一方の鶴橋監督は、阿部の演技や魅力をどう見ていたか? 「俺は生きていないだろうけど、この先、彼は笠智衆さんみたいになっていくんだろうな。クソがつくくらい真面目で、勉強熱心だ。応用力もある。だから、楽な仕事をさせてもらった。彼には、ヒントだけ言っておけばよかった。後半の殿に諌言する庭のシーンではスタッフが泣いているんです。これは阿部さんの演技の勝利です。愚直な侍がひと夏の江戸探検でどんどん色っぽくなって、最後は怒りだけで生きられるようになる。出ずっぱりだけども、見ていてまったく飽きなかった」と褒め称えた。

この大学の先輩でもある名匠の大絶賛には、阿部も照れ笑い。「いやぁ、プレッシャーかけないでくださいよ。これを励みに、頑張りたいと思います。なにせ、ここまで30年かけて、やってきたことですから、自分なりに丁寧に、抑えながら演じました。監督は『のびのびやってくれ』とおっしゃってくれましたけど、面白くやってしまうので、監督と相談しました」と話した。

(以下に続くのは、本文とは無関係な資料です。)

/-- The micro port: row numbers of opcode_table.json (log 3). -/
theorem test_decode_micro_receive :
    decoded 0 .micro [4, 0x68, 1, 0, 0, 0] = some (.rxbyte 0x68 1) ∧
    decoded 0 .micro [9] = some .frameToolong ∧ decoded 0 .micro [10] = some .frameReady ∧
    decoded 0 .micro [11] = some .complete ∧
    decoded 0 .micro [13, 0x68, 0, 0, 0x68, 0, 0x16] =
      some (.chkStart [0x68, 0, 0, 0x68, 0, 0x16]) ∧
    decoded 0 .micro [14, 0x68, 0, 1, 0x68, 0, 0x16] =
      some (.chkLength [0x68, 0, 1, 0x68, 0, 0x16]) ∧
    decoded 0 .micro [15, 0x68, 0, 0, 0x68, 0, 0x17] =
      some (.chkStop [0x68, 0, 0, 0x68, 0, 0x17]) ∧
    decoded 0 .micro [16, 0x68, 0, 0, 0x68, 1, 0x16] =
      some (.chkSum [0x68, 0, 0, 0x68, 1, 0x16]) ∧
    decoded 0 .micro [17, 0xFF, 0x01] = some (.cs8 [0xFF, 0x01]) := by decide
theorem test_decode_micro_records :
    decoded 0 .micro [18, 1, 0x08] = some (.classify [0x08] true) ∧
    decoded 0 .micro [19, 0x08, 0x72] = some (.decode [0x08, 0x72]) ∧
    decoded 0 .micro [20, 2, 0x08] = some (.readfield [0x08] 2) ∧
    decoded 0 .micro [21, 0, 0x01, 0x5B, 0xFF] = some (.record [0x01, 0x5B, 0xFF] 0) ∧
    decoded 0 .micro [22, 0x5B, 1, 1, 0x01, 0x5B] = some (.qclass ⟨1, 0x5B, 1⟩ [0x01, 0x5B]) ∧
    decoded 0 .micro [18, 2, 0x08] = none := by decide
theorem test_decode_micro_others :
    decoded 0 .micro [48, 1, 0, 0, 0] = some (.supervise 1) ∧
    decoded 0 .micro [49, 1, 0, 0, 0] = some (.tmoLink 1) ∧
    decoded 0 .micro [50, 1, 0, 0, 0] = some (.tmoGap 1) ∧
    decoded 0 .micro [51, 125, 1] = some (.silence 381) ∧
    decoded 0 .micro [58] = some .pollbuild ∧ decoded 0 .micro [59, 1, 0, 0, 0] = some (.send 1) ∧
    decoded 0 .micro [60, 0xE5] = some (.tx [0xE5]) ∧
    decoded 0 .micro [61, 9, 0, 0xFF] = some (.raise .linkTimeout 0 0xFF) ∧
    decoded 0 .micro [61, 11, 0, 0xFF] = none ∧ decoded 0 .micro [12] = none := by decide

/-- Table words (log 4). -/
theorem test_table_words :
    decodeTableWord 8 0x03 = some .evReserved ∧ decodeTableWord 8 0xE5 = some (.symAck 0) ∧
    decodeTableWord 8 0x68 = some (.symStart 0) ∧
    decodeTableWord 8 0x04 = some (.difInt32 false 0 0 [0, 0, 0, 0]) ∧
    decodeTableWord 8 0x58 = some (.vifTflow false 0 0) ∧
    decodeTableWord 16 0xFD17 = some (.vifStatus 0) ∧
    decodeTableWord 16 18 = some (.raise .linkTimeout 0 0) ∧
    decodeTableWord 112 0x16115C0400000F51FE5368080868 = some .req1 := by decide

/-- A table word placed at the ports is what the next step runs. -/
theorem test_withFetchWord :
    step (State.reset.withFetchWord 8 1) = .next { State.reset with sendTrigger := true } := rfl

/-! ### Single steps -/

/-- P1 E1 of the vectors: RESET from a used state. -/
theorem test_reset : after .reset { steadyState with errLast := 9, len := 3 } = some State.reset := by
  decide
theorem test_poll : (after .poll State.reset).map State.sendTrigger = some true := by decide
theorem test_evReserved : after .evReserved steadyState = some steadyState := by decide

/-- Q2 E4: the first send after a poll. -/
theorem test_tick_sends :
    outputs (.tick 0 []) { State.reset with sendTrigger := true } =
      some [.tx [0x68, 8, 8, 0x68, 0x53, 0xFE, 0x51, 0x0F, 0, 0, 4, 0x5C, 0x11, 0x16]] := by decide

/-- Q3 E4: a data telegram during initialization. -/
theorem test_tick_receives :
    (after (.tick 100 [0x68, 8, 8, 0x68, 8, 0x72, 4, 3, 0xD2, 4, 0, 0, 0x57, 0x16])
      { State.reset with initStep := .step1, replyPending := true }).map
        (fun t => (t.out, t.initStep)) =
      some ([.record .energy 1234 0, .telegramDone 1], .step1Acked) := by decide +kernel

/-- S9: the length byte E5 is taken as the acknowledgment. -/
theorem test_rxbyte_ack_window :
    (after (.rxbyte 0xE5 7) (holding [0x68])).map (fun t => (t.len, t.feeds, t.lastRxMs)) =
      some (0, [.idle], 7) := by decide

/-- S9': with a window of 1 it is data. -/
theorem test_rxbyte_window_one :
    (after (.rxbyte 0xE5 7)
      { holding [0x68] with cfg := { standardConfig with ackWindowLen := 1 } }).map
        (fun t => (t.len, t.feeds)) = some (2, [.accumulating]) := by decide
theorem test_symAck :
    (after (.symAck 5) State.reset).map (fun t => initCode t.initStep) = some 0x10 := by decide
theorem test_symStart :
    (after (.symStart 5) State.reset).map (fun t => (t.len, bufRead t 0, t.lastRxMs)) =
      some (1, some 0x68, 5) := by decide
theorem test_symIgnore :
    after (.symIgnore 0x10 5) State.reset =
      some { State.reset with lastRxMs := 5, feeds := [.idle] } := by decide

/-- S1: the sixth byte completes a frame of length 0, in the steady state. -/
theorem test_symData_ready :
    outputs (.symData 0x16 5) { holding [0x68, 0, 0, 0x68, 0] with initStep := .steady } =
      some [.err .unknownTelegramShape 0, .noData 0xFF] := by decide

/-- S10: MAX_L = 64. -/
theorem test_symData_too_long :
    outputs (.symData 0x41 5) { holding [0x68] with cfg := { standardConfig with maxL := 64 } } =
      some [.err .frameTooLong 0x41, .noData 0xFF] := by decide
theorem test_frameToolong :
    (after .frameToolong
      { holding [0x68, 0x41] with cfg := { standardConfig with maxL := 64 } }).map
        (fun t => (t.len, t.errLast, t.feeds)) = some (0, 5, [.frameTooLong]) := by decide
theorem test_frameReady :
    (after .frameReady (holding [0x68, 0, 0, 0x68, 0, 0x16])).map
      (fun t => (t.len, t.out, t.feeds)) = some (0, [.initReply], [.frameReady]) := by decide

/-- V6: length is checked before stop. -/
theorem test_complete_order :
    outputs .complete (holding [0x68, 3, 4, 0x68, 8, 0, 0x70, 0x78, 0x17]) =
      some [.err .badLength 4, .noData 0xFF] := by decide

/-- S2 during initialization. -/
theorem test_complete_valid :
    (after .complete (holding [0x68, 3, 3, 0x68, 8, 0, 0x70, 0x78, 0x16])).map
      (fun t => (t.out, t.initStep, t.len)) = some ([.initReply], .idleAcked, 0) := by decide

/-- V1 and V5. -/
theorem test_validate :
    returned (.validate [0x68, 3, 3, 0x68, 8, 0, 0x70, 0x78, 0x16]) State.reset =
      some (.payload [8, 0, 0x70]) ∧
    returned (.validate [0x68, 3, 3, 0x68, 8, 0, 0x70, 0x79, 0x16]) State.reset =
      some (.failed .badChecksum 0x78) := by decide

/-- V2 and V10. -/
theorem test_chkStart :
    returned (.chkStart [0x68, 3, 3, 0x69, 8, 0, 0x70, 0x78, 0x16]) State.reset =
      some (.failed .badStart 0x69) ∧
    returned (.chkStart [0x69, 3, 3, 0x68, 8, 0, 0x70, 0x78, 0x16]) State.reset =
      some (.failed .badStart 0x69) := by decide

/-- V3. -/
theorem test_chkLength :
    returned (.chkLength [0x68, 3, 4, 0x68, 8, 0, 0x70, 0x78, 0x16]) State.reset =
      some (.failed .badLength 4) := by decide

/-- V4. -/
theorem test_chkStop :
    returned (.chkStop [0x68, 3, 3, 0x68, 8, 0, 0x70, 0x78, 0x17]) State.reset =
      some (.failed .badStop 0x17) := by decide

/-- V9. -/
theorem test_chkSum :
    returned (.chkSum [0x68, 3, 3, 0x68, 0x72, 8, 0x70, 0xEA, 0x16]) State.reset =
      some .passed := by decide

鶴橋監督は「よく、ここまで(の完成度まで)来られたよね。気分が高揚していて、うれしくて仕方がない。これで、この作品は俺の手から離れて観客の評価を受けることになる。彼と覚悟を分かち合って生きてきた『のみとり侍』が、大きな怪物に化けてくれればいいのだが……」と期待する。阿部には「次に何をやるかを考えてくれ。俺も考える。阿部ちゃんがびっくりするような役をエントリーしたい。その前に、これを当てないとな。見捨てられるからね」。最後はまろやかな低音を響かせ、豪快に笑ってみせた。

「のみとり侍」は5月18日、公開される。